[Data to use Boundary: Start]
def fabAddrWriteEff (r : Req) : State → State := workerCmd 0x0800 r
def fabRankWriteEff (r : Req) : State → State := workerCmd 0x0801 r
def fabGroupWriteEff (r : Req) : State → State := workerCmd 0x0802 r
def fabJobSetEff (r : Req) : State → State := workerCmd 0x0803 r
def fabJobActivateEff (r : Req) : State → State := workerCmd 0x0804 r
/-- FAB_TEARDOWN (R299): answered when step 6 is reached; a JOB_END that this package's host sent is then answered too (R370). -/
def fabTeardownEff (r : Req) (s : State) : State := endOwed (argN r 0) (workerCmd 0x0805 r s)
def fabFenceEff (r : Req) : State → State := workerCmd 0x0806 r
def fabEpochEff (r : Req) : State → State := workerCmd 0x0807 r
def fabPodStateEff (r : Req) : State → State := workerCmd 0x0808 r
def fabDrainNoticeEff (r : Req) : State → State := workerCmd 0x080B r

/-- FAB_HEARTBEAT (R376). -/
def fabHeartbeatEff (r : Req) : State → State := runCmd 0x0809 r (fun s _ =>
  .ok { s with pod := { s.pod with lastHeartbeat := some s.now, managerLost := false } } [healthW s, coresW s])

/-- The pod states in which congestion maps are answered (R305). -/
def mapsOpen (s : State) : Bool := s.pod.podState == 1 || s.pod.podState == 2 || s.pod.podState == 4

/-- The congestion map (R305): 16 port records and up to 64 peers with the lowest RATE. -/
def congestionMap (s : State) : List Byte :=
  let recs := (List.range 16).flatMap (fun k =>
    ((mget s.fab.tel {} k).ring.getLast?).getD (telBytes k s))
  let peers := (sortBy (fun (q : Nat × Nat) => q.2) ((s.fab.peers.filter (fun q => q.1 != ownPkg s)).map (fun q => (q.1, q.2.rate)))).take 64
  recs ++ peers.flatMap (fun q => leBytes 2 q.1 ++ leBytes 4 (q.2 / 1000) ++ leBytes 2 0)

/-- FAB_MAP_REQ (R305). -/
def fabMapReqEff (r : Req) (s : State) : State :=
  runCmd 0x080A r (fun s _ => if mapsOpen s then .okWith s [] (congestionMap s) else .bad stBusy 0) s

/-- FENCE_BITMAP_RESEND (spec/12 R369): at the manager a worker asks for the whole bitmap, which is sent; at a worker in doubt the bitmap
arrives with its generation and endpoint mask. -/
def fenceBitmapResendEff (pkg gen eps : Nat) (pkgs : List Nat) (s : State) : State :=
  if s.pod.role = 1 then
    sendWorker pkg 0x0806 [s.fab.fence.gen.toNat, 0, 0] (s.fab.fence.pkgs.flatMap (fun p => leBytes 2 p)) 0 s
  else if s.fab.fence.doubt then adoptFence gen { pkgs := pkgs, eps := eps % 2 ^ 13, doubt := false } absentArg s
  else s

/-! ## Reports at the manager (R370) -/

def fabPathReportEff (r : Req) : State → State := runCmd 0x0810 r (fun s _ =>
  let rep := match r.chan with
    | .fm p _ => p
    | _ => ownPkg s
  .ok (pathReport rep (argN r 0) (bitN (argN r 3) 0) s) [])

/-- JOB_END_FWD: as JOB_END. -/
def jobEndFwdEff (r : Req) : State → State := runCmd 0x0811 r (fun s _ =>
  if argN r 1 = 3 then .bad stBadArg 1
  else if (mgrJob s (argN r 0)).isNone then .bad stNotFound 0 else .ok (mgrTear (argN r 0) 2 s) [])

/-! ## Pods (R489) -/

/-- A buffer of a command lies wholly in HBM4. -/
def bufIn (s : State) (a n : Nat) : Bool := inHbm s.pkg.part a n

/-- The first check of R489 that pod entries fail. -/
def podCheck (bs : List Byte) : Option Nat :=
  let es := (List.range (bs.length / 48)).map (fun i => (bs.drop (48 * i)).take 48)
  let ids := es.map (fun e => fieldAt e 0 2)
  if bs.length = 0 ∨ bs.length % 48 ≠ 0 then some 0x80
  else if es.any (fun e => fieldAt e 2 14 != 0 || (parseAddr (e.drop 16)).isNone) then some 0x81
  else if ids.eraseDups.length ≠ ids.length
      ∨ es.any (fun e => !(((parseAddr (e.drop 16)).map (·.valid)).getD false)) then some 0x85
  else none

/-- The entries of a description that passes its checks. -/
def podEntries (bs : List Byte) : List (Nat × AddrEnt) :=
  (List.range (bs.length / 48)).filterMap (fun i =>
    let e := (bs.drop (48 * i)).take 48
    (parseAddr (e.drop 16)).map (fun x => (fieldAt e 0 2, x)))

/-- Address entries written on every package of the pod in the current epoch. -/
def spreadAddrs (es : List (Nat × AddrEnt)) (s : State) : State :=
  es.foldl (fun s e => toPod none 0x0800 (addrArgs e.1 { e.2 with epoch := s.fab.epoch.toNat }) [] s) s

/-- POD_FORM: the pod of the description, in a new epoch and in state FORMING. -/
def podFormEff (r : Req) (fs : List LineFind) : State → State := runCmd 0x0700 r (fun s _ =>
  let a := addrArg r 1
  let n := argN r 3
  if n = 0 ∨ n % 48 ≠ 0 then .bad stBadArg 0x80
  else if !bufIn s a n then .bad stBadArg 1
  else match bufRead a n fs s with
    | (.bad d, s) => .deny s stFailed d
    | (.data bs, s) =>
      match podCheck bs with
      | some d => .deny s stBadArg d
      | none =>
        if s.pod.role ≠ 1 then .deny s stState 0 else
        let es := podEntries bs
        let s := { s with pod := { s.pod with podId := BitVec.ofNat 16 (argN r 0), podState := 1, members := es.map (·.1) } }
        let s := nextEpoch (ownPkg s) s
        let s := spreadAddrs es s
        .ok ((podPkgs s).foldl (fun s p => if p = ownPkg s then s else sendWorker p 0x0808 [1] [] 0 s) s) [])

/-- CAP_ADD (R300): a package joins in a new epoch, in which its fence is cleared. -/
def capAddEff (r : Req) (fs : List LineFind) : State → State := runCmd 0x0703 r (fun s _ =>
  let a := addrArg r 1
  let pkg := argN r 0
  if !bufIn s a 48 then .bad stBadArg 1
  else match bufRead a 48 fs s with
    | (.bad d, s) => .deny s stFailed d
    | (.data bs, s) =>
      match podCheck bs with
      | some d => .deny s stBadArg d
      | none =>
        if s.pod.role ≠ 1 then .deny s stState 0 else
        let known := s.pod.members
        let s := { s with pod := { s.pod with members := addOnce s.pod.members pkg } }
        let s := nextEpoch pkg s
        let s := if s.fab.fence.pkgs.contains pkg then
            toPod none 0x0806 [(s.fab.fence.gen.toNat + 1) % 2 ^ 32, pkg + 3 * 2 ^ 16, 0] [] s else s
        let s := spreadAddrs ((podEntries bs).map (fun e => (pkg, e.2))) s
        -- the newcomer learns the others
        .ok (known.foldl (fun s p => if pkg = ownPkg s ∨ p = pkg then s
          else sendWorker pkg 0x0800 (addrArgs p (mget s.fab.addrs {} p)) [] 0 s) s) [])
[Data to use Boundary: End]
Find how many lines contain "description" in the data. Write that number and nothing else.

2